== Segment start ==
-- ==== Sys2Proof/Laws/State.lean ====
section
/-! SUPPORT. One lemma per field per named update of State, true by rfl: what each update leaves in each field. What a
whole bus write leaves is `transfer_eq` in Laws/Ops.lean. -/

namespace Sys2Proof.Machine

variable (s : State)

/-! ### returning a result -/

@[simp] theorem State.record_base (r : Result) : (s.record r).base = s.base := rfl
@[simp] theorem State.record_cfg (r : Result) : (s.record r).cfg = s.cfg := rfl
@[simp] theorem State.record_trace (r : Result) : (s.record r).trace = s.trace := rfl
@[simp] theorem State.record_results (r : Result) : (s.record r).results = s.results ++ [r] := rfl
@[simp] theorem State.record_devCol (r : Result) : (s.record r).devCol = s.devCol := rfl
@[simp] theorem State.record_received (r : Result) : (s.record r).received = s.received := rfl
@[simp] theorem State.record_inFlight (r : Result) : (s.record r).inFlight = s.inFlight := rfl
@[simp] theorem State.record_inbox (r : Result) : (s.record r).inbox = s.inbox := rfl
@[simp] theorem State.record_pending (r : Result) : (s.record r).pending = s.pending := rfl
@[simp] theorem State.record_answers (r : Result) : (s.record r).answers = s.answers := rfl
@[simp] theorem State.record_resets (r : Result) : (s.record r).resets = s.resets := rfl

/-! ### issuing a bus operation -/

@[simp] theorem State.issue_base (op : BusOp) : (s.issue op).base = s.base := rfl
@[simp] theorem State.issue_cfg (op : BusOp) : (s.issue op).cfg = s.cfg := rfl
@[simp] theorem State.issue_trace (op : BusOp) : (s.issue op).trace = s.trace ++ [op] := rfl
@[simp] theorem State.issue_results (op : BusOp) : (s.issue op).results = s.results := rfl
@[simp] theorem State.issue_devCol (op : BusOp) : (s.issue op).devCol = none := rfl
@[simp] theorem State.issue_received (op : BusOp) : (s.issue op).received = s.received := rfl
@[simp] theorem State.issue_inFlight (op : BusOp) : (s.issue op).inFlight = s.inFlight := rfl
@[simp] theorem State.issue_inbox (op : BusOp) : (s.issue op).inbox = s.inbox := rfl
@[simp] theorem State.issue_pending (op : BusOp) : (s.issue op).pending = s.pending := rfl
@[simp] theorem State.issue_answers (op : BusOp) : (s.issue op).answers = s.answers.tail := rfl
@[simp] theorem State.issue_resets (op : BusOp) : (s.issue op).resets = s.resets := rfl

/-! ### a bus write that starts -/

@[simp] theorem State.startTransfer_base (reg : RegAddr) (payload : List Byte) : (s.startTransfer reg payload).base = s.base := rfl
@[simp] theorem State.startTransfer_cfg (reg : RegAddr) (payload : List Byte) : (s.startTransfer reg payload).cfg = s.cfg := rfl
@[simp] theorem State.startTransfer_trace (reg : RegAddr) (payload : List Byte) : (s.startTransfer reg payload).trace = s.trace := rfl
@[simp] theorem State.startTransfer_results (reg : RegAddr) (payload : List Byte) : (s.startTransfer reg payload).results = s.results := rfl
@[simp] theorem State.startTransfer_devCol (reg : RegAddr) (payload : List Byte) : (s.startTransfer reg payload).devCol = s.devCol := rfl
@[simp] theorem State.startTransfer_received (reg : RegAddr) (payload : List Byte) : (s.startTransfer reg payload).received = s.received := rfl
@[simp] theorem State.startTransfer_inFlight (reg : RegAddr) (payload : List Byte) : (s.startTransfer reg payload).inFlight = some ⟨reg, payload⟩ := rfl
@[simp] theorem State.startTransfer_inbox (reg : RegAddr) (payload : List Byte) : (s.startTransfer reg payload).inbox = s.inbox := rfl
@[simp] theorem State.startTransfer_pending (reg : RegAddr) (payload : List Byte) : (s.startTransfer reg payload).pending = s.pending := rfl
@[simp] theorem State.startTransfer_answers (reg : RegAddr) (payload : List Byte) : (s.startTransfer reg payload).answers = s.answers := rfl
@[simp] theorem State.startTransfer_resets (reg : RegAddr) (payload : List Byte) : (s.startTransfer reg payload).resets = s.resets := rfl

/-! ### something on the transport's side -/

@[simp] theorem State.onWire_base (f : Wire → Wire) : (s.onWire f).base = s.base := rfl
@[simp] theorem State.onWire_cfg (f : Wire → Wire) : (s.onWire f).cfg = s.cfg := rfl
@[simp] theorem State.onWire_trace (f : Wire → Wire) : (s.onWire f).trace = s.trace := rfl
@[simp] theorem State.onWire_results (f : Wire → Wire) : (s.onWire f).results = s.results := rfl
@[simp] theorem State.onWire_devCol (f : Wire → Wire) : (s.onWire f).devCol = s.devCol := rfl
@[simp] theorem State.onWire_received (f : Wire → Wire) : (s.onWire f).received = (f (s.inFlight, s.received)).2 := rfl
@[simp] theorem State.onWire_inFlight (f : Wire → Wire) : (s.onWire f).inFlight = (f (s.inFlight, s.received)).1 := rfl
@[simp] theorem State.onWire_inbox (f : Wire → Wire) : (s.onWire f).inbox = s.inbox := rfl
@[simp] theorem State.onWire_pending (f : Wire → Wire) : (s.onWire f).pending = s.pending := rfl
@[simp] theorem State.onWire_answers (f : Wire → Wire) : (s.onWire f).answers = s.answers := rfl
@[simp] theorem State.onWire_resets (f : Wire → Wire) : (s.onWire f).resets = s.resets := rfl

/-! ### a bus write that ends -/

@[simp] theorem State.endTransfer_base : s.endTransfer.base = s.base := rfl
@[simp] theorem State.endTransfer_cfg : s.endTransfer.cfg = s.cfg := rfl
@[simp] theorem State.endTransfer_trace : s.endTransfer.trace = s.trace := rfl
@[simp] theorem State.endTransfer_results : s.endTransfer.results = s.results := rfl
@[simp] theorem State.endTransfer_devCol : s.endTransfer.devCol = s.devCol := rfl
@[simp] theorem State.endTransfer_received : s.endTransfer.received = s.received := rfl
@[simp] theorem State.endTransfer_inFlight : s.endTransfer.inFlight = none := rfl
@[simp] theorem State.endTransfer_inbox : s.endTransfer.inbox = s.inbox := rfl
@[simp] theorem State.endTransfer_pending : s.endTransfer.pending = s.pending := rfl
@[simp] theorem State.endTransfer_answers : s.endTransfer.answers = s.answers := rfl
@[simp] theorem State.endTransfer_resets : s.endTransfer.resets = s.resets := rfl

/-! ### a column selection -/

@[simp] theorem State.selectColumn_base (col : Byte) : (s.selectColumn col).base = s.base := rfl
@[simp] theorem State.selectColumn_cfg (col : Byte) : (s.selectColumn col).cfg = s.cfg := rfl
@[simp] theorem State.selectColumn_trace (col : Byte) : (s.selectColumn col).trace = s.trace := rfl
@[simp] theorem State.selectColumn_results (col : Byte) : (s.selectColumn col).results = s.results := rfl
@[simp] theorem State.selectColumn_devCol (col : Byte) : (s.selectColumn col).devCol = some col := rfl
@[simp] theorem State.selectColumn_received (col : Byte) : (s.selectColumn col).received = s.received := rfl
@[simp] theorem State.selectColumn_inFlight (col : Byte) : (s.selectColumn col).inFlight = s.inFlight := rfl
@[simp] theorem State.selectColumn_inbox (col : Byte) : (s.selectColumn col).inbox = s.inbox := rfl
@[simp] theorem State.selectColumn_pending (col : Byte) : (s.selectColumn col).pending = s.pending := rfl
@[simp] theorem State.selectColumn_answers (col : Byte) : (s.selectColumn col).answers = s.answers := rfl
@[simp] theorem State.selectColumn_resets (col : Byte) : (s.selectColumn col).resets = s.resets := rfl

/-! ### a column becoming unknown -/

@[simp] theorem State.forgetColumn_base : s.forgetColumn.base = s.base := rfl
@[simp] theorem State.forgetColumn_cfg : s.forgetColumn.cfg = s.cfg := rfl
@[simp] theorem State.forgetColumn_trace : s.forgetColumn.trace = s.trace := rfl
@[simp] theorem State.forgetColumn_results : s.forgetColumn.results = s.results := rfl
@[simp] theorem State.forgetColumn_devCol : s.forgetColumn.devCol = none := rfl
@[simp] theorem State.forgetColumn_received : s.forgetColumn.received = s.received := rfl
@[simp] theorem State.forgetColumn_inFlight : s.forgetColumn.inFlight = s.inFlight := rfl
@[simp] theorem State.forgetColumn_inbox : s.forgetColumn.inbox = s.inbox := rfl
@[simp] theorem State.forgetColumn_pending : s.forgetColumn.pending = s.pending := rfl
@[simp] theorem State.forgetColumn_answers : s.forgetColumn.answers = s.answers := rfl
@[simp] theorem State.forgetColumn_resets : s.forgetColumn.resets = s.resets := rfl

/-! ### a configuration load -/

@[simp] theorem State.loadBase_base (b : Byte) : (s.loadBase b).base = b := rfl
@[simp] theorem State.loadBase_cfg (b : Byte) : (s.loadBase b).cfg = .operational := rfl
@[simp] theorem State.loadBase_trace (b : Byte) : (s.loadBase b).trace = s.trace := rfl
@[simp] theorem State.loadBase_results (b : Byte) : (s.loadBase b).results = s.results := rfl
@[simp] theorem State.loadBase_devCol (b : Byte) : (s.loadBase b).devCol = s.devCol := rfl
@[simp] theorem State.loadBase_received (b : Byte) : (s.loadBase b).received = s.received := rfl
@[simp] theorem State.loadBase_inFlight (b : Byte) : (s.loadBase b).inFlight = s.inFlight := rfl
@[simp] theorem State.loadBase_inbox (b : Byte) : (s.loadBase b).inbox = s.inbox := rfl
@[simp] theorem State.loadBase_pending (b : Byte) : (s.loadBase b).pending = s.pending := rfl
@[simp] theorem State.loadBase_answers (b : Byte) : (s.loadBase b).answers = s.answers := rfl
@[simp] theorem State.loadBase_resets (b : Byte) : (s.loadBase b).resets = s.resets := rfl

/-! ### raising ConfigError -/

@[simp] theorem State.raiseConfigError_base : s.raiseConfigError.base = s.base := rfl
@[simp] theorem State.raiseConfigError_cfg : s.raiseConfigError.cfg = .configFault := rfl
@[simp] theorem State.raiseConfigError_trace : s.raiseConfigError.trace = s.trace := rfl
@[simp] theorem State.raiseConfigError_results : s.raiseConfigError.results = s.results := rfl
@[simp] theorem State.raiseConfigError_devCol : s.raiseConfigError.devCol = s.devCol := rfl
@[simp] theorem State.raiseConfigError_received : s.raiseConfigError.received = s.received := rfl
@[simp] theorem State.raiseConfigError_inFlight : s.raiseConfigError.inFlight = s.inFlight := rfl
@[simp] theorem State.raiseConfigError_inbox : s.raiseConfigError.inbox = s.inbox := rfl
@[simp] theorem State.raiseConfigError_pending : s.raiseConfigError.pending = s.pending := rfl
@[simp] theorem State.raiseConfigError_answers : s.raiseConfigError.answers = s.answers := rfl
@[simp] theorem State.raiseConfigError_resets : s.raiseConfigError.resets = s.resets := rfl

/-! ### RESET -/

@[simp] theorem State.resetBlock_base : s.resetBlock.base = Config.baseAfterReset s.resets := rfl
@[simp] theorem State.resetBlock_cfg : s.resetBlock.cfg = .unconfigured := rfl
@[simp] theorem State.resetBlock_trace : s.resetBlock.trace = s.trace := rfl
@[simp] theorem State.resetBlock_results : s.resetBlock.results = s.results := rfl
@[simp] theorem State.resetBlock_devCol : s.resetBlock.devCol = s.devCol := rfl
@[simp] theorem State.resetBlock_received : s.resetBlock.received = s.received := rfl
@[simp] theorem State.resetBlock_inFlight : s.resetBlock.inFlight = s.inFlight := rfl
@[simp] theorem State.resetBlock_inbox : s.resetBlock.inbox = s.inbox := rfl
@[simp] theorem State.resetBlock_pending : s.resetBlock.pending = s.pending := rfl
@[simp] theorem State.resetBlock_answers : s.resetBlock.answers = s.answers := rfl
@[simp] theorem State.resetBlock_resets : s.resetBlock.resets = s.resets + 1 := rfl

/-! ### what a driver call does next -/

@[simp] theorem State.await_base (w : Pending) : (s.await w).base = s.base := rfl
@[simp] theorem State.await_cfg (w : Pending) : (s.await w).cfg = s.cfg := rfl
@[simp] theorem State.await_trace (w : Pending) : (s.await w).trace = s.trace := rfl
@[simp] theorem State.await_results (w : Pending) : (s.await w).results = s.results := rfl
@[simp] theorem State.await_devCol (w : Pending) : (s.await w).devCol = s.devCol := rfl
@[simp] theorem State.await_received (w : Pending) : (s.await w).received = s.received := rfl
@[simp] theorem State.await_inFlight (w : Pending) : (s.await w).inFlight = s.inFlight := rfl
@[simp] theorem State.await_inbox (w : Pending) : (s.await w).inbox = s.inbox := rfl
@[simp] theorem State.await_pending (w : Pending) : (s.await w).pending = w :: s.pending := rfl
@[simp] theorem State.await_answers (w : Pending) : (s.await w).answers = s.answers := rfl
@[simp] theorem State.await_resets (w : Pending) : (s.await w).resets = s.resets := rfl

/-! ### the end of a driver call -/

@[simp] theorem State.dropPending_base : s.dropPending.base = s.base := rfl
@[simp] theorem State.dropPending_cfg : s.dropPending.cfg = s.cfg := rfl
@[simp] theorem State.dropPending_trace : s.dropPending.trace = s.trace := rfl
@[simp] theorem State.dropPending_results : s.dropPending.results = s.results := rfl
@[simp] theorem State.dropPending_devCol : s.dropPending.devCol = s.devCol := rfl
@[simp] theorem State.dropPending_received : s.dropPending.received = s.received := rfl
@[simp] theorem State.dropPending_inFlight : s.dropPending.inFlight = s.inFlight := rfl
@[simp] theorem State.dropPending_inbox : s.dropPending.inbox = s.inbox := rfl
@[simp] theorem State.dropPending_pending : s.dropPending.pending = [] := rfl
@[simp] theorem State.dropPending_answers : s.dropPending.answers = s.answers := rfl
@[simp] theorem State.dropPending_resets : s.dropPending.resets = s.resets := rfl

/-! ### a sequence of pixels presented -/

@[simp] theorem State.presentPixels_base (ps : List Pixel) : (s.presentPixels ps).base = s.base := rfl
@[simp] theorem State.presentPixels_cfg (ps : List Pixel) : (s.presentPixels ps).cfg = s.cfg := rfl
@[simp] theorem State.presentPixels_trace (ps : List Pixel) : (s.presentPixels ps).trace = s.trace := rfl
@[simp] theorem State.presentPixels_results (ps : List Pixel) : (s.presentPixels ps).results = s.results := rfl
@[simp] theorem State.presentPixels_devCol (ps : List Pixel) : (s.presentPixels ps).devCol = s.devCol := rfl
@[simp] theorem State.presentPixels_received (ps : List Pixel) : (s.presentPixels ps).received = s.received := rfl
@[simp] theorem State.presentPixels_inFlight (ps : List Pixel) : (s.presentPixels ps).inFlight = s.inFlight := rfl
@[simp] theorem State.presentPixels_inbox (ps : List Pixel) : (s.presentPixels ps).inbox = s.inbox := rfl
@[simp] theorem State.presentPixels_pending (ps : List Pixel) : (s.presentPixels ps).pending = ps.map .pixel := rfl
@[simp] theorem State.presentPixels_answers (ps : List Pixel) : (s.presentPixels ps).answers = s.answers := rfl
@[simp] theorem State.presentPixels_resets (ps : List Pixel) : (s.presentPixels ps).resets = s.resets := rfl

/-! ### a word of the opcode table presented -/

@[simp] theorem State.withFetchWord_base (nbits w : Nat) : (s.withFetchWord nbits w).base = s.base := rfl
@[simp] theorem State.withFetchWord_cfg (nbits w : Nat) : (s.withFetchWord nbits w).cfg = s.cfg := rfl
@[simp] theorem State.withFetchWord_trace (nbits w : Nat) : (s.withFetchWord nbits w).trace = s.trace := rfl
@[simp] theorem State.withFetchWord_results (nbits w : Nat) : (s.withFetchWord nbits w).results = s.results := rfl
@[simp] theorem State.withFetchWord_devCol (nbits w : Nat) : (s.withFetchWord nbits w).devCol = s.devCol := rfl
@[simp] theorem State.withFetchWord_received (nbits w : Nat) : (s.withFetchWord nbits w).received = s.received := rfl
@[simp] theorem State.withFetchWord_inFlight (nbits w : Nat) : (s.withFetchWord nbits w).inFlight = s.inFlight := rfl
@[simp] theorem State.withFetchWord_inbox (nbits w : Nat) : (s.withFetchWord nbits w).inbox = tablePacket nbits w :: s.inbox := rfl
@[simp] theorem State.withFetchWord_pending (nbits w : Nat) : (s.withFetchWord nbits w).pending = [] := rfl
@[simp] theorem State.withFetchWord_answers (nbits w : Nat) : (s.withFetchWord nbits w).answers = s.answers := rfl
@[simp] theorem State.withFetchWord_resets (nbits w : Nat) : (s.withFetchWord nbits w).resets = s.resets := rfl

end Sys2Proof.Machine
end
== Segment end ==
Copy the material above word for word, taking the first line, the line containing "r).pending = s.pending := rfl", and every line between them, and nothing else.

→ Response to this task
-- ==== Sys2Proof/Laws/State.lean ====
section
/-! SUPPORT. One lemma per field per named update of State, true by rfl: what each update leaves in each field. What a
whole bus write leaves is `transfer_eq` in Laws/Ops.lean. -/

namespace Sys2Proof.Machine

variable (s : State)

/-! ### returning a result -/

@[simp] theorem State.record_base (r : Result) : (s.record r).base = s.base := rfl
@[simp] theorem State.record_cfg (r : Result) : (s.record r).cfg = s.cfg := rfl
@[simp] theorem State.record_trace (r : Result) : (s.record r).trace = s.trace := rfl
@[simp] theorem State.record_results (r : Result) : (s.record r).results = s.results ++ [r] := rfl
@[simp] theorem State.record_devCol (r : Result) : (s.record r).devCol = s.devCol := rfl
@[simp] theorem State.record_received (r : Result) : (s.record r).received = s.received := rfl
@[simp] theorem State.record_inFlight (r : Result) : (s.record r).inFlight = s.inFlight := rfl
@[simp] theorem State.record_inbox (r : Result) : (s.record r).inbox = s.inbox := rfl
@[simp] theorem State.record_pending (r : Result) : (s.record r).pending = s.pending := rfl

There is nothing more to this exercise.